> _WHAT THE EXERCISE ASKS_: Only one stretch of the data is wanted: the line containing "(fun i => (nextOf", the line containing "theorem witness_ResetAction : (acting", and every line between them, copied exactly.

** Opening DATA block **

/-! ### Witnesses: the hypotheses of each statement are met -/

/-- UndefinedOpRaisesIllegalCmd: the first and the last undefined OP. -/
theorem witness_UndefinedOp : ∀ w ∈ [0x05#8, 0xFF#8], (acting State.reset (.wrCmd w)).pending = [.wrCmd w] ∧
    5 ≤ (w.extractLsb' 0 3).toNat := by decide
/-- ReservedBitsRaiseInvalidOption: RSV 01 on OP 0 and RSV 11 on OP 4. -/
theorem witness_ReservedBits : ∀ w ∈ [0x40#8, 0xC4#8], (acting State.reset (.wrCmd w)).pending = [.wrCmd w] ∧
    (w.extractLsb' 0 3).toNat < 5 ∧ w.extractLsb' 6 2 ≠ 0#2 := by decide
/-- UnrecognisedOptionRaisesInvalidOption: L on OP 1 and S on OP 4. -/
theorem witness_UnrecognisedOption : ∀ w ∈ [0x11#8, 0x24#8], (acting State.reset (.wrCmd w)).pending = [.wrCmd w] ∧
    1 ≤ (w.extractLsb' 0 3).toNat ∧ (w.extractLsb' 0 3).toNat ≤ 4 ∧ (w.getLsbD 4 = true ∨ w.getLsbD 5 = true) := by decide
/-- StepRunsDecodedCommand. -/
theorem witness_StepRunsDecodedCommand : (acting (withNums 0 0 1) (.wrCmd 0x38#8)).pending = .wrCmd 0x38#8 :: [] ∧
    decodeCmd 0x38#8 = .ok (.enc true true true) := by decide
/-- IdleStepChangesNothing. -/
theorem witness_IdleStep : State.reset.pending = [] := rfl
/-- EncCommandMeaning, both clauses: SPL = 0 and SPL = 1 (with NUM and LEN at 0), and with no option only NUM written. -/
theorem witness_EncCommandMeaning : ((withNums 0 0 0).num = some 0 ∧ (withNums 0 0 0).len = some 0 ∧ (withNums 0 0 0).spl = some 0) ∧
    ((withNums 0 0 1).spl = some 1 ∧ ¬(true = true ∧ 1 = 0)) ∧
    ((State.reset.setNum 0).num = some 0 ∧ (false = true → (State.reset.setNum 0).len = some 0)) := by decide
/-- EncZeroSplitRaisesInvalidOption: SPL = 0 with NUM and LEN unwritten. -/
theorem witness_EncZeroSplit : (State.reset.setSpl 0).spl = some 0 ∧ (State.reset.setSpl 0).num = none := by decide
/-- EncResultLength, EncResultSymbols, EncDecRoundTrip, ChecksumStringDecodedWithoutChecksum: the smallest operands with every
option, remainders 31 and 32, and no option. -/
theorem witness_EncOptions : (∀ n ∈ [0, 31, 32], (withNums n 0 1).num = some n ∧ (true = true → (withNums n 0 1).len = some 0) ∧
    (true = true → (withNums n 0 1).spl = some 1 ∧ 0 < 1)) ∧
    ((State.reset.setNum 7).num = some 7 ∧ (false = true → (State.reset.setNum 7).spl = some 1 ∧ 0 < 1)) := by decide
/-- EncSmallNumbers: 31, and 0 of the second clause. -/
theorem witness_EncSmallNumbers : ∀ n ∈ [0, 31], (withNums n 0 1).num = some n ∧ n < 32 := by decide
/-- EncNoLeadingZero: NUM = 1, with S and without. -/
theorem witness_EncNoLeadingZero : (withNums 1 0 1).num = some 1 ∧ (true = true → (withNums 1 0 1).spl = some 1 ∧ 0 < 1) ∧
    (false = true → (State.reset.setNum 1).spl = some 1 ∧ 0 < 1) := by decide
/-- DecPlainMeaning: an accepted string, the empty string, and a string with a character that is no key. -/
theorem witness_DecPlainMeaning : (HoldsIn (withIn "1-6-j") (str "1-6-j") ∧
    (clean (str "1-6-j")).map (decm b32c) = [1, 6, 18].map some) ∧
    (HoldsIn (withIn "") [] ∧ (clean []).map (decm b32c) = ([] : List Nat).map some) ∧
    (HoldsIn (withIn "BU-123") (str "BU-123") ∧ ∃ ch ∈ clean (str "BU-123"), decm b32c ch = none) := by decide
/-- DecChecksumMeaning: the empty string; a match; a mismatch; no key of DECC; a bad body character. -/
theorem witness_DecChecksumMeaning : HoldsIn (withIn "") [] ∧
    (HoldsIn (withIn "16JD") (str "16J" ++ [chr 'D']) ∧ (clean (str "16J")).map (decm b32c) = [1, 6, 18].map some ∧
      decc b32c (chr 'D') = some ([1, 6, 18].foldl (fun acc d => acc * 32 + d) 0 % 37)) ∧
    (HoldsIn (withIn "16JX") (str "16J" ++ [chr 'X']) ∧
      decc b32c (chr 'X') ≠ some ([1, 6, 18].foldl (fun acc d => acc * 32 + d) 0 % 37)) ∧
    (HoldsIn (withIn "16Jd") (str "16J" ++ [chr 'd']) ∧ decc b32c (chr 'd') = none) ∧
    (HoldsIn (withIn "UU") (str "U" ++ [chr 'U']) ∧ ∃ ch ∈ clean (str "U"), decm b32c ch = none) := by decide
/-- DecxFollowsDec, NormPlainMeaning, NormChecksumMeaning, ValidFollowsNorm: a string, and the empty one. -/
theorem witness_HoldsIn : HoldsIn (withIn "hello-world") (str "hello-world") ∧ HoldsIn (withIn "") [] ∧
    str "16Jd" = str "16J" ++ [chr 'd'] ∧ HoldsIn (withIn "16Jd") (str "16Jd") := by decide
/-- DecxFollowsDec, its last clause. -/
theorem witness_DecxNotForwarding : (Config.decxForwardsChecksum { b32c with decxForwardsChecksum := false }) = false := rfl
/-- DecxCompletesOnAcceptedInput: C = 0 with the empty body, C = 1 with a checksum-only symbol (73 = 2·32 + 9, `U`). -/
theorem witness_DecxCompletes : (HoldsIn (withIn "") (if false = true then [] ++ [chr '0'] else []) ∧
      (clean []).map (decm b32c) = ([] : List Nat).map some) ∧
    (HoldsIn (withIn "29U") (if true = true then str "29" ++ [chr 'U'] else str "29") ∧
      (clean (str "29")).map (decm b32c) = [2, 9].map some ∧
      decc b32c (chr 'U') = some ([2, 9].foldl (fun acc d => acc * 32 + d) 0 % 37)) := by decide
/-- DecCornerCases, clause by clause. -/
theorem witness_DecCornerCases : (HoldsIn (withIn "---") (str "---") ∧ clean (str "---") = []) ∧ HoldsIn (withIn "") [] ∧
    (HoldsIn (withIn "0") [chr '0'] ∧ HoldsIn (withIn "O") [chr 'O'] ∧ HoldsIn (withIn "1") [chr '1'] ∧
      ¬(chr '1' = chr '0' ∨ chr '1' = chr 'O')) ∧
    HoldsIn (withIn "16J-") (str "16J" ++ [hyphen]) ∧
    (HoldsIn (withIn "16JD") (str "16J" ++ [chr 'D']) ∧ HoldsIn (withIn "16J-D") (str "16J" ++ [hyphen, chr 'D'])) ∧
    (∀ x ∈ ["?1", " 1", "1\x7f"], HoldsIn (withIn x) (str x) ∧
      ∃ ch ∈ str x, ch = invalidMark ∨ ch.toNat ≤ 0x20 ∨ 0x7F ≤ ch.toNat) := by decide
/-- DecIgnoresHyphensCaseSynonyms, its clause on one letter at its first and its last letter. -/
theorem witness_DecIgnoresLetter : (HoldsIn (withIn "1a") (str "1" ++ BitVec.ofNat 8 (0x61 + 0) :: [] ++ if false = true then [chr 'D'] else []) ∧
      HoldsIn (withIn "1A") (str "1" ++ BitVec.ofNat 8 (0x41 + 0) :: [] ++ if false = true then [chr 'D'] else [])) ∧
    (HoldsIn (withIn "zD") ([] ++ BitVec.ofNat 8 (0x61 + 25) :: [] ++ if true = true then [chr 'D'] else []) ∧
      HoldsIn (withIn "ZD") ([] ++ BitVec.ofNat 8 (0x41 + 25) :: [] ++ if true = true then [chr 'D'] else [])) := by decide
/-- DecIgnoresHyphensCaseSynonyms, its other clauses, with the checksum character `D` and without. -/
theorem witness_DecIgnores : (HoldsIn (withIn "16JD") (str "1" ++ str "6J" ++ if true = true then [chr 'D'] else []) ∧
      HoldsIn (withIn "1-6JD") (str "1" ++ hyphen :: str "6J" ++ if true = true then [chr 'D'] else [])) ∧
    (HoldsIn (withIn "16j") (str "16j" ++ if false = true then [chr 'D'] else []) ∧
      HoldsIn (withIn "16J") ((str "16j").map up ++ if false = true then [chr 'D'] else [])) ∧
    (HoldsIn (withIn "16J") (str "" ++ chr '1' :: str "6J" ++ if false = true then [chr 'D'] else []) ∧
      HoldsIn (withIn "l6J") (str "" ++ chr 'l' :: str "6J" ++ if false = true then [chr 'D'] else [])) := by decide
/-- RoundTripForEveryAlphabet: the default tables with W = 8 at the largest number, and another table content. -/
theorem witness_RoundTripForEveryAlphabet :
    ((Config.wellFormed { b32c with width := some 8 }) = true ∧ fitsNum { b32c with width := some 8 } 255 = true) ∧
    (Config.wellFormed { b32c with chksym := str "+/@#%" }) = true ∧ (some 1 : Option Nat) ≠ some 0 := by decide
/-- NormNeverFailsAndIsCanonical: its hypotheses on the input and on the result, for both values of C. -/
theorem witness_NormNeverFails : (HoldsIn (withIn "i-l-o") (str "i-l-o") ∧ HoldsIn (withIn "110") (str "110") ∧
    invalidMark ∉ str "110" ∧ normString b32c false (str "i-l-o") = str "110") ∧
    (HoldsIn (withIn "x") ([] ++ [chr 'x']) ∧ [] ++ [chr 'x'] = str "x") := by decide
/-- NormValidCornerCases, clause by clause. -/
theorem witness_NormValidCornerCases : (HoldsIn (withIn "---") (str "---") ∧ clean (str "---") = []) ∧ HoldsIn (withIn "") [] ∧
    (HoldsIn (withIn "?") [chr '?'] ∧ HoldsIn (withIn "x") [chr 'x']) ∧ HoldsIn (withIn "16JX") (str "16JX") ∧
    HoldsIn (withIn "16J!") (str "16J!") ∧ (HoldsIn (withIn "16J?") (str "16J?") ∧ chr '?' ∈ str "16J?") ∧
    HoldsIn (withIn "16JU") (str "16JU") := by decide
/-- CommandsKeepOperands, FailedCommandChangesOnlyStatus: a command write that answers a next state, one that ends with NO_RESULT
and one that ends in a fault. -/
theorem witness_CommandWrites : (acting (withIn "U") (.wrCmd 0x01#8)).pending = [.wrCmd 0x01#8] ∧
    (nextOf (step (acting (withIn "U") (.wrCmd 0x01#8)))).map (·.status) = some (some .noResult) ∧
    (nextOf (step (acting (withIn "U") (.wrCmd 0x02#8)))).map (·.status) = some (some .malformedInput) ∧
    (nextOf (step (acting (withIn "U") (.wrCmd 0x07#8)))).map (·.status) = some (some .illegalCmd) := by decide
/-- CommandOutcomesAndFrame: each command answers a next state somewhere. -/
theorem witness_CommandOutcomes : [.enc true true true, .dec true, .decx true, .norm true, .valid true].map
    (fun i => (nextOf (exec i ((withIn "00").setNum 0 |>.setLen 0 |>.setSpl 1))).isSome) = List.replicate 5 true := by
  decide
/-- OutcomeDependsOnOperandsOnly: two states that agree on what a command reads and differ elsewhere. -/
theorem witness_OutcomeDepends : ((withNums 5 1 2).num = (State.reset.setNum 5).num ∧ withNums 5 1 2 ≠ State.reset.setNum 5) ∧
    ((withIn "A").ilen = ((withIn "A").setVal 3).ilen ∧
      (∀ j, j < 1 → ((withIn "A").setVal 3).ibuf.read j = (withIn "A").ibuf.read j)) := by decide
/-- StepKeepsInvariant: a state with a written input string and a result meets the invariant and steps. -/
theorem witness_StepKeepsInvariant : StateInv (acting ((withIn "16J").finish (.str (str "10"))) (.wrCmd 0x01#8)) ∧
    (nextOf (step (acting ((withIn "16J").finish (.str (str "10"))) (.wrCmd 0x01#8)))).isSome = true := by decide
/-- ResetActionResets. -/
theorem witness_ResetAction : (acting (withNums 1 2 3) .reset).pending = .reset :: [] := rfl
/-- HostWrites, each clause; the cell at index 0. -/
theorem witness_HostWrites : ∀ a ∈ [HostAction.wrNum 0, .wrLen 0, .wrSpl 0, .wrIlen 0, .wrCell 0 (chr 'A')],
    (acting State.reset a).pending = a :: [] := by decide
/-- HostReads, RdsReadsWholeString: states in which each register holds a value, and reset, in which none does. -/
theorem witness_HostReads : (∀ a ∈ [HostAction.rd .status, .rd .val, .rd .flg, .rd .olen, .rd .cmd, .rdCell 0, .rdCell 2, .rds],
      (acting State.reset a).pending = a :: []) ∧
    (State.reset.status = none ∧ State.reset.val = none ∧ State.reset.flg = none ∧ State.reset.olen = none) ∧
    ((State.reset.finish (.num 3)).status = some .ok ∧ (State.reset.finish (.num 3)).val = some 3 ∧
      (State.reset.finish (.flag true)).flg = some true ∧ (State.reset.finish (.str (str "10"))).olen = some 2) ∧
    (HoldsOut (State.reset.finish (.str (str "10"))) (str "10") ∧ (str "10")[1]? = some (chr '0') ∧ (str "10").length ≤ 2) :=
  ⟨by decide, by decide, by decide, (shows_finish State.reset (.str (str "10"))).2.1, by decide, by decide⟩
/-- DecodeTableKeys, DecodeTableProperties: the default tables, and another checksum alphabet. -/
theorem witness_DecodeTables : b32c.wellFormed = true ∧ (Config.wellFormed { b32c with chksym := str "+/@#%" }) = true := by
  decide
/-- Part5Groups, Part5IterativeForm, PadForm, HyphForm, HyphIterativeForm, HyphProperties: their side conditions at the boundary. -/
theorem witness_Units : 0 < 1 ∧ 31 < 32 ∧ (32 ≤ 32 ∧ 1023 ≤ 1023) ∧ (str "16J").length < 4 ∧ 3 ≤ (str "16J").length ∧
    1 ≤ 1 ∧ str "J" ≠ [] ∧ (str "J").length ≤ 1 ∧ (∀ c ∈ str "--", c = chr '-') ∧ (∀ x ∈ [0, 31], x < 32) := by decide
/-- CleanProperties: codes in and just outside each range of the case fold. -/
theorem witness_CaseFold : (∀ c ∈ [0x61#8, 0x7A#8], 0x61 ≤ c.toNat ∧ c.toNat ≤ 0x7A) ∧
    (∀ c ∈ [0x60#8, 0x7B#8], ¬(0x61 ≤ c.toNat ∧ c.toNat ≤ 0x7A)) ∧ (∀ c ∈ [0x80#8, 0xFF#8], 0x80 ≤ c.toNat) := by decide
/-- FiniteParametersRefuse: a command that answers, a number that does not fit, and strings too long to read or to write. -/
theorem witness_FiniteParameters :
    encResult { b32c with width := some 8, lmax := some 2 } false false false (State.reset.setNum 255) = .ok (.str (str "7Z")) ∧
    fitsNum { b32c with width := some 8 } 256 = false ∧ fitsLen { b32c with lmax := some 2 } 3 = false ∧
    decResult { b32c with width := some 8, lmax := some 2 } false (withIn "7Z") = .ok (.num 255) ∧
    decResult b32c false (withIn "16J") = .ok (.num 1234) ∧ encResult b32c false false false (State.reset.setNum 1234) =
      .ok (.str (str "16J")) := ⟨rfl, rfl, rfl, rfl, rfl, rfl⟩
/-- FiniteParametersRefuse: an ILEN, a LEN and an SPL that do not fit W = 1, and a state and a Config that meet every hypothesis
of the completion clauses (36 and 32^1 fit W = 6). -/
theorem witness_FiniteParametersClauses :
    ((withIn "00").ilen = some 2 ∧ fitsNum { b32c with width := some 1 } 2 = false) ∧
    ((withNums 0 2 2).len = some 2 ∧ (withNums 0 2 2).spl = some 2) ∧
    ((withIn "Z").ilen = some 1 ∧ fitsLen { b32c with width := some 6, lmax := some 1 } 1 = true ∧
      fitsNum { b32c with width := some 6 } 1 = true ∧ fitsNum { b32c with width := some 6 } 31 = true ∧
      fitsNum { b32c with width := some 6 } 36 = true ∧ fitsNum { b32c with width := some 6 } (32 ^ 1) = true ∧
      (Config.wellFormed { b32c with width := some 6, lmax := some 1 }) = true) ∧
    decxResult b32c false (withIn "Z") = .ok (.num 31) ∧ encResult b32c false true true (withNums 0 2 2) = .ok (.str (str "00")) :=
  ⟨by decide, by decide, by decide, rfl, rfl⟩
/-- DocumentCallsReturnResults. -/
theorem witness_DocumentCalls : (none : Option Nat) ≠ some 0 ∧ (some 1 : Option Nat) ≠ some 0 := by decide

** Closing DATA block **

> _WRITTEN ANSWER_:
    (fun i => (nextOf (exec i ((withIn "00").setNum 0 |>.setLen 0 |>.setSpl 1))).isSome) = List.replicate 5 true := by
  decide
/-- OutcomeDependsOnOperandsOnly: two states that agree on what a command reads and differ elsewhere. -/
theorem witness_OutcomeDepends : ((withNums 5 1 2).num = (State.reset.setNum 5).num ∧ withNums 5 1 2 ≠ State.reset.setNum 5) ∧
    ((withIn "A").ilen = ((withIn "A").setVal 3).ilen ∧
      (∀ j, j < 1 → ((withIn "A").setVal 3).ibuf.read j = (withIn "A").ibuf.read j)) := by decide
/-- StepKeepsInvariant: a state with a written input string and a result meets the invariant and steps. -/
theorem witness_StepKeepsInvariant : StateInv (acting ((withIn "16J").finish (.str (str "10"))) (.wrCmd 0x01#8)) ∧
    (nextOf (step (acting ((withIn "16J").finish (.str (str "10"))) (.wrCmd 0x01#8)))).isSome = true := by decide
/-- ResetActionResets. -/
theorem witness_ResetAction : (acting (withNums 1 2 3) .reset).pending = .reset :: [] := rfl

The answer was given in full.